- **What is being asked**
Isolate every line in the data with the string "usageRecord" and copy it.

[Collected data entries]

● ● ● ● ●

-- ==== Sys2Proof/Laws/KeepUmx.lean ====
section
/-! SUPPORT. What the operations of Machine/Umx.lean keep. -/

namespace Sys2Proof.Machine

theorem Fab.updUmx_ok {f : Fab} (h : f.Ok) (g : Umx → Umx) : (f.updUmx g).Ok := by
  unfold Fab.updUmx
  repeat' first
    | with_reducible assumption | intro _ | with_reducible apply Fab.ok_mk

theorem Fab.updMgmt_ok {f : Fab} (h : f.Ok) (g : Mgmt → Mgmt) : (f.updMgmt g).Ok := by
  unfold Fab.updMgmt
  repeat' first
    | with_reducible assumption | intro _ | with_reducible apply Fab.ok_mk

theorem Fab.umxShow_ok {f : Fab} (h : f.Ok) : (f.umxShow).Ok := by
  unfold Fab.umxShow
  repeat' first
    | with_reducible assumption | with_reducible apply Fab.ok_ite | with_reducible apply Fab.set_ok | intro _ | split

theorem Fab.umxSample_ok {f : Fab} (h : f.Ok) (i0 : Int) (v0 : Int) (i1 : Int) (v1 : Int) : (f.umxSample i0 v0 i1 v1).Ok := by
  unfold Fab.umxSample
  repeat' first
    | with_reducible assumption | with_reducible apply Fab.updUmx_ok | with_reducible apply Fab.umxShow_ok | intro _
    | with_reducible apply Fab.ok_mk

theorem Fab.sealShow_ok {f : Fab} (h : f.Ok) : (f.sealShow).Ok := by
  unfold Fab.sealShow
  repeat' first
    | with_reducible assumption | with_reducible apply Fab.ok_ite | with_reducible apply Fab.set_ok | intro _ | split

theorem Fab.umxLogEvent_ok {f : Fab} (h : f.Ok) (data : List Nat) : (f.umxLogEvent data).Ok := by
  unfold Fab.umxLogEvent
  repeat' first
    | with_reducible assumption | with_reducible apply Fab.ok_ite | with_reducible apply Fab.free_ok | intro _ | split
    | with_reducible apply Fab.ok_mk

theorem Fab.umxSeal_ok {f : Fab} (h : f.Ok) : (f.umxSeal).Ok := by
  unfold Fab.umxSeal
  repeat' first
    | with_reducible assumption | with_reducible apply Fab.umxLogEvent_ok | intro _

theorem Fab.umxCheckpoint_ok {f : Fab} (h : f.Ok) : (f.umxCheckpoint).Ok := by
  unfold Fab.umxCheckpoint
  repeat' first
    | with_reducible assumption | with_reducible apply Fab.ok_ite | intro _ | split | with_reducible apply Fab.ok_mk

theorem Fab.umxRestore_ok {f : Fab} (h : f.Ok) : (f.umxRestore).Ok := by
  unfold Fab.umxRestore
  repeat' first
    | with_reducible assumption | with_reducible apply Fab.set_ok | with_reducible apply Run.put_ok
    | with_reducible apply Run.flags_ok | with_reducible apply Fab.updUmx_ok | with_reducible apply Fab.umxShow_ok
    | with_reducible apply Fab.sealShow_ok | intro _ | split | with_reducible apply Fab.ok_mk

theorem Fab.updAcct_ok {f : Fab} (h : f.Ok) (p : Nat) (g : Acct → Acct) : (f.updAcct p g).Ok := by
  unfold Fab.updAcct
  repeat' first
    | with_reducible assumption | with_reducible apply Fab.updUmx_ok | intro _ | with_reducible apply Fab.ok_mk

theorem Fab.intervalEnd_ok {f : Fab} (h : f.Ok) : (f.intervalEnd).Ok := by
  unfold Fab.intervalEnd
  repeat' first
    | with_reducible assumption | with_reducible apply Fab.ok_ite | with_reducible apply Fab.ok_foldl
    | with_reducible apply Fab.set_ok | with_reducible apply Run.flags_ok | with_reducible apply Fab.updUmx_ok
    | with_reducible apply Fab.updAcct_ok | intro _ | split | with_reducible apply Fab.ok_mk

theorem Fab.umxMs_ok {f : Fab} (h : f.Ok) (act : List Activity) : (f.umxMs act).Ok := by
  unfold Fab.umxMs
  repeat' first
    | with_reducible assumption | with_reducible apply Fab.ok_ite | with_reducible apply Fab.ok_foldl
    | with_reducible apply Fab.set_ok | with_reducible apply Run.flags_ok | with_reducible apply Fab.updUmx_ok
    | with_reducible apply Fab.updAcct_ok | with_reducible apply Fab.intervalEnd_ok | intro _ | split
    | with_reducible apply Fab.ok_mk

theorem Fab.usageRecord_ok {f : Fab} (h : f.Ok) : (f.usageRecord).Ok := by
  unfold Fab.usageRecord
  repeat' first
    | with_reducible assumption | with_reducible apply Fab.ok_ite | with_reducible apply Fab.set_ok
    | with_reducible apply Fab.updUmx_ok | with_reducible apply Fab.updMgmt_ok | intro _ | split
    | with_reducible apply Fab.ok_mk

theorem Fab.timebaseCheck_ok {f : Fab} (h : f.Ok) (n : Nat) : (f.timebaseCheck n).Ok := by
  unfold Fab.timebaseCheck
  repeat' first
    | with_reducible assumption | with_reducible apply Fab.ok_ite | with_reducible apply Fab.set_ok
    | with_reducible apply Run.flags_ok | with_reducible apply Fab.updUmx_ok | intro _ | split
    | with_reducible apply Fab.ok_mk

theorem Fab.sealBreak_ok {f : Fab} (h : f.Ok) : (f.sealBreak).Ok := by
  unfold Fab.sealBreak
  repeat' first
    | with_reducible assumption | with_reducible apply Fab.ok_ite | with_reducible apply Fab.set_ok
    | with_reducible apply Fab.updUmx_ok | with_reducible apply Fab.sealShow_ok
    | with_reducible apply Fab.umxLogEvent_ok | intro _ | split | with_reducible apply Fab.ok_mk

theorem Fab.logBreaks_ok {f : Fab} (h : f.Ok) : (f.logBreaks).Ok := by
  unfold Fab.logBreaks
  repeat' first
    | with_reducible assumption | with_reducible apply Fab.ok_foldl | with_reducible apply Fab.updUmx_ok
    | with_reducible apply Fab.umxLogEvent_ok | intro _ | with_reducible apply Fab.ok_mk

theorem Fab.umxRespond_ok {f : Fab} (h : f.Ok) (op : Nat) (status : Nat) : (f.umxRespond op status).Ok := by
  unfold Fab.umxRespond
  repeat' first
    | with_reducible assumption | with_reducible apply Fab.set_ok | with_reducible apply Fab.updUmx_ok | intro _
    | with_reducible apply Fab.ok_mk

theorem Fab.sealSample_ok {f : Fab} (h : f.Ok) (open_ : Bool) : (f.sealSample open_).Ok := by
  unfold Fab.sealSample
  repeat' first
    | with_reducible assumption | with_reducible apply Fab.ok_ite | with_reducible apply Fab.set_ok
    | with_reducible apply Fab.updUmx_ok | with_reducible apply Fab.sealBreak_ok
    | with_reducible apply Fab.umxRespond_ok | intro _ | split | with_reducible apply Fab.ok_mk

theorem Fab.umxAccept_ok {f : Fab} (h : f.Ok) (op : Nat) (arg : Nat) : (f.umxAccept op arg).Ok := by
  unfold Fab.umxAccept
  repeat' first
    | with_reducible assumption | with_reducible apply Fab.set_ok | with_reducible apply Fab.updUmx_ok
    | with_reducible apply Fab.umxLogEvent_ok | intro _ | with_reducible apply Fab.ok_mk

theorem Fab.setInterval_ok {f : Fab} (h : f.Ok) (n : Nat) : (f.setInterval n).Ok := by
  unfold Fab.setInterval
  repeat' first
    | with_reducible assumption | with_reducible apply Fab.ok_ite | with_reducible apply Fab.set_ok
    | with_reducible apply Fab.umxRespond_ok | with_reducible apply Fab.umxAccept_ok | intro _ | split

theorem Fab.umxUpdate_ok {f : Fab} (h : f.Ok) (o : Nat) : (f.umxUpdate o).Ok := by
  unfold Fab.umxUpdate
  repeat' first
    | with_reducible assumption | with_reducible apply Fab.ok_ite | with_reducible apply Fab.set_ok
    | with_reducible apply Fab.updUmx_ok | with_reducible apply Fab.umxRespond_ok
    | with_reducible apply Fab.umxAccept_ok | intro _ | split | with_reducible apply Fab.ok_mk

theorem Fab.umxReq_ok {f : Fab} (h : f.Ok) (m : Master) (op : Nat) (arg : Nat) : (f.umxReq m op arg).Ok := by
  unfold Fab.umxReq
  repeat' first
    | with_reducible assumption | with_reducible apply Fab.ok_ite | with_reducible apply Fab.umxRespond_ok
    | with_reducible apply Fab.umxAccept_ok | with_reducible apply Fab.setInterval_ok
    | with_reducible apply Fab.umxUpdate_ok | intro _ | split

theorem Fab.umxStart_ok {f : Fab} (h : f.Ok) : (f.umxStart).Ok := by
  unfold Fab.umxStart
  repeat' first
    | with_reducible assumption | with_reducible apply Fab.ok_ite | with_reducible apply Fab.ok_foldl
    | with_reducible apply Fab.set_ok | with_reducible apply Fab.updUmx_ok | with_reducible apply Fab.logBreaks_ok
    | intro _ | split | with_reducible apply Fab.ok_mk

theorem Fab.umxProgram_ok {f : Fab} (h : f.Ok) (src : Nat) : (f.umxProgram src).Ok := by
  unfold Fab.umxProgram
  repeat' first
    | with_reducible assumption | intro _ | with_reducible apply Fab.ok_mk

theorem Fab.enclaveRestart_ok {f : Fab} (h : f.Ok) : (f.enclaveRestart).Ok := by
  unfold Fab.enclaveRestart
  repeat' first
    | with_reducible assumption | with_reducible apply Fab.ok_foldl | with_reducible apply Run.flags_ok
    | with_reducible apply Fab.updUmx_ok | with_reducible apply Fab.umxLogEvent_ok | with_reducible apply Fab.umxSeal_ok
    | with_reducible apply Fab.umxRespond_ok | with_reducible apply Fab.umxStart_ok
    | with_reducible apply Fab.umxProgram_ok | intro _ | split | with_reducible apply Fab.ok_mk

theorem Fab.umxCreated_ok {f : Fab} (h : f.Ok) (p : Nat) : (f.umxCreated p).Ok := by
  unfold Fab.umxCreated
  repeat' first
    | with_reducible assumption | with_reducible apply Fab.updUmx_ok | with_reducible apply Fab.updAcct_ok | intro _
    | with_reducible apply Fab.ok_mk

theorem Fab.umxDestroyed_ok {f : Fab} (h : f.Ok) : (f.umxDestroyed).Ok := by
  unfold Fab.umxDestroyed
  repeat' first
    | with_reducible assumption | with_reducible apply Fab.updUmx_ok | intro _ | with_reducible apply Fab.ok_mk

end Sys2Proof.Machine
end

● ● ● ● ●

- **Result of this task**
theorem Fab.usageRecord_ok {f : Fab} (h : f.Ok) : (f.usageRecord).Ok := by
  unfold Fab.usageRecord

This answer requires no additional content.